4) Reduces appetite and calms hunger. Eating radicchio makes you feel satiated faster due to stimulating bile secretion and putting digestion into motion. Moreover, radicchio contains a mild, natural painkiller called lactucopicrin (or intybin) which helps calm hunger pangs.
5) Regulates blood sugar levels. Radicchio stimulates the secretion of pancreatic juice which aid digestion and regulates blood glucose levels, preventing highs and lows that may negatively impact energy levels and productivity.
6) Maintains colon health. Inulin is a polysaccharide (a type of carbohydrate) found in plant sources such as radicchio. It promotes the growth of beneficial gut bacteria such as Lactobacilli and Bifidobacteria, while stopping the growth of harmful gut bacteria, thus promoting colon health. In mice experiments, inulin was also shown to reduce colon cancer cell proliferation as well as death rates. Moreover, studies point to its efficiency at reducing blood cholesterol levels.

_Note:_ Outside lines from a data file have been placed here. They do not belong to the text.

-- ==== Sys2Proof/Certificates/Slice0/Obligations.lean ====
section
/-! DEFINITION. The statements for the provers, from the numbered rules of the spec. -/

open Sys2Proof Sys2Proof.Machine

/-! ## What a statement asks of a state -/

/-- No retired atomic or remote store of core u is still to be performed (R135). -/
def NonePending (s : State) (u : Nat) : Prop := ∀ r ∈ s.reqs, r.pendingOf u = false

/-- Nothing of core u is on its way: its store buffer is empty, and no retired atomic or remote store of it is still to be performed (R101, R135). -/
def Quiet (s : State) (u : Nat) : Prop := (s.core u).storeBuf = [] ∧ NonePending s u

/-- Nothing that core u has stored or seen is still to be performed or made visible: besides what is on its way, its bytes of UO pages and updates of replicated pages
(R122, R124, R131). -/
def Settled (s : State) (u : Nat) : Prop := Quiet s u ∧ (s.core u).uoDirty = [] ∧ (s.core u).uoSeen = [] ∧ s.seqOrder = []

/-- No link is down (R330). -/
def LinksUp (s : State) : Prop := ∀ m, linkDown s m = false

/-- The loads of core u are performed in their turn (R121): the step performs its requests (log entry 6), or the core's last acquire came after every performed
write. -/
def ReadsNow (s : State) (u : Nat) : Prop := s.eager = true ∨ s.past.length ≤ (s.core u).acq

/-! ## Words and the decoder -/

/-- R379, R38, R39, R46 to R49: decoding the words of a well-formed instruction gives that instruction, with every operand at every value that
its encoding admits, and its length in bytes. -/
def Obligations.DecodeAfterEncode : Prop :=
  ∀ i, hasWords i = true → wellFormed i = true → decode (encode i) = .ok (i, 2 * (encode i).length)

/-- Words that the spec's listings print decode to the instructions beside them: at least one of every form on each of the four pages (R46 to R49). -/
def ListedWordsDecode : Prop :=
  decode [0x2188] = .ok (.slt 3 0 4, 2)
    ∧ decode [0xF000, 0x0DC3] = .ok (.selImm 3 4 1, 4)
    ∧ decode [0xF100, 0x2E00] = .ok (.li 4 0x8000, 4)
    ∧ decode [0x5B80] = .ok (.jal (-128), 2)
    ∧ decode [0x5E83] = .ok (.rep 5 3, 2)
    ∧ decode [0x6F40] = .ok (.ldD 6 4 0, 2)
    ∧ decode [0x2811] = .ok (.jr 0 1, 2)
    ∧ decode [0xF3FF, 0x3904] = .ok (.bne 2 0 (-12), 4)
    ∧ decode [0xF801, 0x3502] = .ok (.vfadd 2 0 1, 4)
    ∧ decode [0xF801, 0x0220] = .ok (.vwid 4 2 0, 4)
    ∧ decode [0xF802, 0xFC00, 0x0351] = .ok (.cp .copy true 6 5 0, 6)
    ∧ decode [0xF802, 0x0B14] = .ok (.rwait 6 1 2, 4)
    ∧ decode [0xF802, 0x1A58] = .ok (.mldbL 1 3, 4)
    ∧ decode [0xF802, 0x1C04] = .ok (.msel 0 4, 4)
    ∧ decode [0xF803, 0x0406] = .ok (.fork 6, 4)
    ∧ decode [0xF803, 0x0041] = .ok (.join 4, 4)
    ∧ decode [0xF803, 0x1E84] = .ok (.gid 5 4, 4)
    ∧ decode [0xF803, 0x0800] = .ok (.exit, 4)

/-- R52: a fifth prefix makes the halfwords so far illegal, whatever follows it. -/
def FifthPrefixIllegal : Prop :=
  ∀ (a b c d e : Half) (rest : List Half), 0xF000 ≤ a.toNat → 0xF000 ≤ b.toNat → 0xF000 ≤ c.toNat → 0xF000 ≤ d.toNat → 0xF000 ≤ e.toNat →
    ∃ r, decode (a :: b :: c :: d :: e :: rest) = .error r ∧ r ≠ .truncated

/-- R46 to R52: words written out from the encodings decode to the instructions they stand for, and a fifth prefix before one raises ILLEGAL_OP. -/
def Obligations.WordsOfTheSpecDecode : Prop := ListedWordsDecode ∧ FifthPrefixIllegal

/-! ## Reset and the step -/

/-- R28 to R30, R77, R193, R201, R212, R218, R301, R331, R365: what cold reset leaves, of the values the spec gives. -/
def Obligations.ResetValues : Prop :=
  let s := State.reset
  s.now = 0 ∧ s.nlive = 64 ∧ (∀ P, P < 64 → s.logical P = some P ∧ s.physical P = some P)
    ∧ (∀ u, (s.core u).status = .free ∧ (s.core u).lcnt = 0 ∧ (s.core u).lbeg = 0 ∧ (s.core u).lend = 0 ∧ (s.core u).seqNo = 0
        ∧ (∀ h, (s.core u).rh h = .unbound) ∧ (s.core u).ctx.wdt = 26)
    ∧ (∀ n, (∀ k, (s.tile n).rs k = 0) ∧ (s.tile n).monb = 0 ∧ (s.tile n).monc = 0 ∧ (s.tile n).mrepl = 0 ∧ (s.tile n).cncd = 24)
    ∧ (∀ P, (s.cluster P).ebits = 0 ∧ (∀ b, b < 16 → (s.cluster P).modes[b]? = some 0) ∧ (s.cluster P).mailbox = [])
    ∧ (∀ m, (s.link m).lctl = 0 ∧ (s.link m).ethr = 16 ∧ (s.link m).ecnt = 0 ∧ (s.link m).rplc = 0)
    ∧ (∀ d, (s.die d).ptroot = 0) ∧ s.snap.pend = false ∧ s.sys.clock = 3300

/-- Memory is canonical at reset. What an unlisted byte reads as is the
model's choice (log entry 2). -/
def Obligations.ResetMemoryCanonical : Prop := MemoryInv State.reset

/-- Every step keeps memory in its canonical form, from every state, not only from those a run reaches. What an unlisted
byte reads as is the model's choice (log entry 2). -/
def Obligations.StepKeepsMemoryCanonical : Prop := Kept MemoryInv

/-- Every instruction, and every step of another agent, answers a next state from every state: no arm of exec stops the machine. What stops it is a
thermal shutdown alone (R32), after which step answers the fault shutDown until a cold reset. That a row whose condition does not hold changes
nothing is the model's reading (log entry 49). -/
def Obligations.OnlyShutdownStops : Prop :=
  (∀ i s, ∃ t, exec i s = .next t)
    ∧ (∀ s, s.sys.shutdown = false → ∃ t, step s = .next t)
    ∧ (∀ s, s.sys.shutdown = true → (∀ p m, s.moves ≠ .event (.coldReset p) :: m) → step s = .fault .shutDown)

/-- The halfwords that fetch reads one after another from an address, and the state after them. -/
def FetchesHalves : List Half → Word → State → State → Prop
  | [], _, s, s' => s' = s
  | h :: t, va, s, s' => ∃ s1, fetchHalf va s = .ok (h, s1) ∧ FetchesHalves t (va + 2) s1 s'

/-- R33, R34, R52: when the halfwords from the program counter on decode to an instruction, the step of a running core is exec of that
instruction, after the time of the step and the fetch; exec sees the instruction's length in `ilen`. What else the issue notes of the core is that it does not wait
for a fetch, and the queue conditions that a later BQS may have sampled early (R71). A core of whose retired requests a failed path has cut one off goes on in the same
way, but for an instruction that would perform such a request: before that one it waits, with nothing fetched (R138, R330; the model's reading, log entry 84). -/
def Obligations.StepRunsDecoded : Prop :=
  ∀ (s s1 : State) (hs : List Half) (i : Instr),
    s.sys.shutdown = false → s.moves = [] → (s.core s.cur).canRun = true → pendingTrap (tick s) s.cur = none →
    decode hs = .ok (i, 2 * hs.length) → FetchesHalves hs (s.core s.cur).pc (tick s) s1 → (s1.core s.cur).skipping = false →
    let s2 := noteIssue s1 s.cur i (2 * hs.length)
    let lost := fun (t : State) => ∃ r ∈ s1.reqs, r.pendingOf s.cur = true ∧ r.cut s1 = true ∧ r ∉ t.reqs
    (∀ t, exec i s2 = .next t → lost t → step s = .next (tick s))
    ∧ ((∀ t, exec i s2 = .next t → ¬ lost t) → step s = exec i s2)
    ∧ (s1.eager = true → (∀ r ∈ s1.reqs, r.pendingOf s.cur = true → r.cut s1 = false) → step s = exec i (s1.modCore s.cur (fun c => { c with ilen := 2 * hs.length, fetchWait := false })))
    ∧ s2 = { s1 with cores := s2.cores, freeCtr := s2.freeCtr } ∧ (∀ v, v ≠ s.cur → s2.core v = s1.core v)
    ∧ s2.core s.cur = { s1.core s.cur with ilen := 2 * hs.length, fetchWait := false, early := (s2.core s.cur).early }

/-- Whether core u must fetch what a performed write, the `i`-th newest, has stored to the halfword at a location: an engine stored it (R130), or an INVAL of the
sector came after it (R208), or a FENCE of its own core that the last taken transfer of core u has answered to (R56). -/
def MustFetch (s : State) (u loc i : Nat) (r : Replaced) : Prop :=
  let k := s.past.length - 1 - i
  k < mget s.icSec (sectorOf loc) 0 ∨ match r.core with
    | none => True
    | some v => k < mget (s.core u).icFrom v 0

/-- A halfword of code in a scratchpad bank of the fetching core's cluster, read through the local window, that the core's instruction cache does not hold (R33, R56,
R86): it is the two bytes of memory at its place, low byte first, as they stand or, where the step does not perform its requests, as they stood before some of the
stores to it that the core need not fetch yet; and fetching it changes nothing but what the core's instruction cache and PLB hold. -/
def Obligations.FetchReadsScratchpad : Prop :=
  ∀ (s : State) (off : Nat), off % 2 = 0 → off < 2 ^ 22 →
    let P := clusterOf s.cur
    let loc := sramLoc P off
    (s.cluster P).modes[off / 2 ^ 18]? = some 1 → (s.cluster P).switching = [] → s.quarCl.contains P = false →
    s.mem.poison.contains (loc / 64) = false → mfind (s.core s.cur).icache loc = none →
    (∃ w s0, rightsM s.me (4032 + s.logicalNo P) s = .ok (w, s0) ∧ w.getLsbD 2 = true) →
    ∃ s1 h n, fetchHalf (localVa off) s = .ok (h, s1)
      ∧ h = BitVec.ofNat 16 ((s.peekBack n loc).toNat + 256 * (s.peekBack n (loc + 1)).toNat) ∧ n ≤ s.past.length
      ∧ (∀ i r, i < n → s.past[i]? = some r → r.touches loc = true → ¬ MustFetch s s.cur loc i r)
      ∧ (s.eager = true ∨ (∀ i r, s.past[i]? = some r → r.touches loc = true → MustFetch s s.cur loc i r) →
          h = BitVec.ofNat 16 ((s.mem.peek loc).toNat + 256 * (s.mem.peek (loc + 1)).toNat))
      ∧ s1.mem = s.mem ∧ s1.tiles = s.tiles ∧ s1.clusters = s.clusters ∧ (∀ v, v ≠ s.cur → s1.core v = s.core v)
      ∧ s1.core s.cur = { s.core s.cur with icache := (s1.core s.cur).icache, plb := (s1.core s.cur).plb }

/-- A step in which another agent moves runs that agent's row of the table and nothing else; a step in which a core's number stands there gives that
core its turn; a move that names an instruction of a core passes (the model's choice of who moves: log entry 6). -/
def Obligations.StepRunsMove : Prop :=
  ∀ (s : State) (i : Instr) (u : Nat) (m : List Move), s.sys.shutdown = false →
    let passed : State := { s with moves := m, now := s.now + 1 + Config.freeNat s.freeCtr, freeCtr := s.freeCtr + 1 }
    (s.moves = .event i :: m → hasWords i = false → step s = exec i passed)
    ∧ (s.moves = .event i :: m → hasWords i = true → step s = .next passed)
    ∧ (s.moves = .core u :: m →
        (∀ t, coreTurn { passed with cur := u } = .done t → step s = .next t)
        ∧ (∀ j t, coreTurn { passed with cur := u } = .run j t → step s = exec j t)
        ∧ (m = [] → step s = step { s with moves := [], cur := u }))

/-! ## Scalar instructions -/

/-- R63: the value that each three-register instruction writes, register and immediate form, from the values its sources held; and its frame. -/
def ScalarArithmeticResults : Prop :=
  ∀ (s : State) (d a b : GReg) (v : Word),
    let x := s.rg a
    let y := s.rg b
    let quot := fun (p q : Word) => if q = 0 then (0 : Word) else p.sdiv q
    let high := fun (p q : Word) => ((p.signExtend 128 * q.signExtend 128) >>> 64).setWidth 64
    (WritesG (.add d a b) s d (x + y) ∧ WritesG (.addImm d a v) s d (x + v))
    ∧ (WritesG (.sub d a b) s d (x - y) ∧ WritesG (.subImm d a v) s d (x - v))
    ∧ (WritesG (.mul d a b) s d (x * y) ∧ WritesG (.mulImm d a v) s d (x * v))
    ∧ (WritesG (.mulh d a b) s d (high x y) ∧ WritesG (.mulhImm d a v) s d (high x v))
    ∧ (WritesG (.div d a b) s d (quot x y) ∧ WritesG (.divImm d a v) s d (quot x v))
    ∧ (WritesG (.divu d a b) s d (if y = 0 then 0 else x / y) ∧ WritesG (.divuImm d a v) s d (if v = 0 then 0 else x / v))
    ∧ (WritesG (.rem d a b) s d (if y = 0 then 0 else x - y * quot x y)
      ∧ WritesG (.remImm d a v) s d (if v = 0 then 0 else x - v * quot x v))
    ∧ (WritesG (.sel d a b) s d (if s.rg d = 0 then y else x) ∧ WritesG (.selImm d a v) s d (if s.rg d = 0 then v else x))
    ∧ (WritesG (.and d a b) s d (x &&& y) ∧ WritesG (.andImm d a v) s d (x &&& v))
    ∧ (WritesG (.or d a b) s d (x ||| y) ∧ WritesG (.orImm d a v) s d (x ||| v))
    ∧ (WritesG (.xor d a b) s d (x ^^^ y) ∧ WritesG (.xorImm d a v) s d (x ^^^ v))

/-- R63: shifts by the low six bits of the second operand, minimum, maximum and comparisons; and their frame. -/
def ScalarShiftsAndComparisons : Prop :=
  ∀ (s : State) (d a b : GReg) (v : Word),
    let x := s.rg a
    let y := s.rg b
    let amt := fun (q : Word) => (q.setWidth 6).toNat
    (WritesG (.sra d a b) s d (x.sshiftRight (amt y)) ∧ WritesG (.sraImm d a v) s d (x.sshiftRight (amt v)))
    ∧ (WritesG (.shl d a b) s d (x <<< amt y) ∧ WritesG (.shlImm d a v) s d (x <<< amt v))
    ∧ (WritesG (.shr d a b) s d (x >>> amt y) ∧ WritesG (.shrImm d a v) s d (x >>> amt v))
    ∧ (WritesG (.min d a b) s d (if y.slt x then y else x) ∧ WritesG (.minImm d a v) s d (if v.slt x then v else x))
    ∧ (WritesG (.max d a b) s d (if x.slt y then y else x) ∧ WritesG (.maxImm d a v) s d (if x.slt v then v else x))
    ∧ (WritesG (.slt d a b) s d (if x.slt y then 1 else 0) ∧ WritesG (.sltImm d a v) s d (if x.slt v then 1 else 0))
    ∧ (WritesG (.sltu d a b) s d (if x < y then 1 else 0) ∧ WritesG (.sltuImm d a v) s d (if x < v then 1 else 0))

/-- R63: every scalar instruction of two sources completes with its result. -/
def Obligations.ScalarTwoSource : Prop := ScalarArithmeticResults ∧ ScalarShiftsAndComparisons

7) Boasts a high antioxidant content. Radicchio was shown to contain powerful polyphenols, efficient free radical scavengers which maintain cell integrity and prevent possible cancer-causing cell mutations. It also stimulates concentration naturally.
8) Supports blood coagulation processes and bone mineralization, prevents cardiovascular disease and reduces inflammation levels due to its high vitamin K content. A serving of only 100 g of radicchio provides 255 micrograms of vitamin K, more than 200% of the RDA, recommended daily intake for an average adult. Radicchio also increases calcium absorption into bones. However, if you are at risk for blood clots and are receiving medication to prevent blood clots, radicchio is not the best vegetable for you since it promotes blood coagulation. If eaten occasionally and in limited amounts, it may be safe, but consumed regularly or in high amounts, it may be a source of side effects for anyone with a predisposition towards blood clots.
Overall, radicchio is a nutritious winter vegetable with an above-average nutritional value. It contains small amounts of essential nutrients such as B vitamins, vitamin C, vitamin E, manganese, phosphorus, potassium and zinc. It is especially good for the liver and stomach, rich in antioxidants and a good digestion aid and tonic. It improves concentration, reduces cholesterol and regulates blood glucose levels. More important, radicchio has no cholesterol and no caffeine.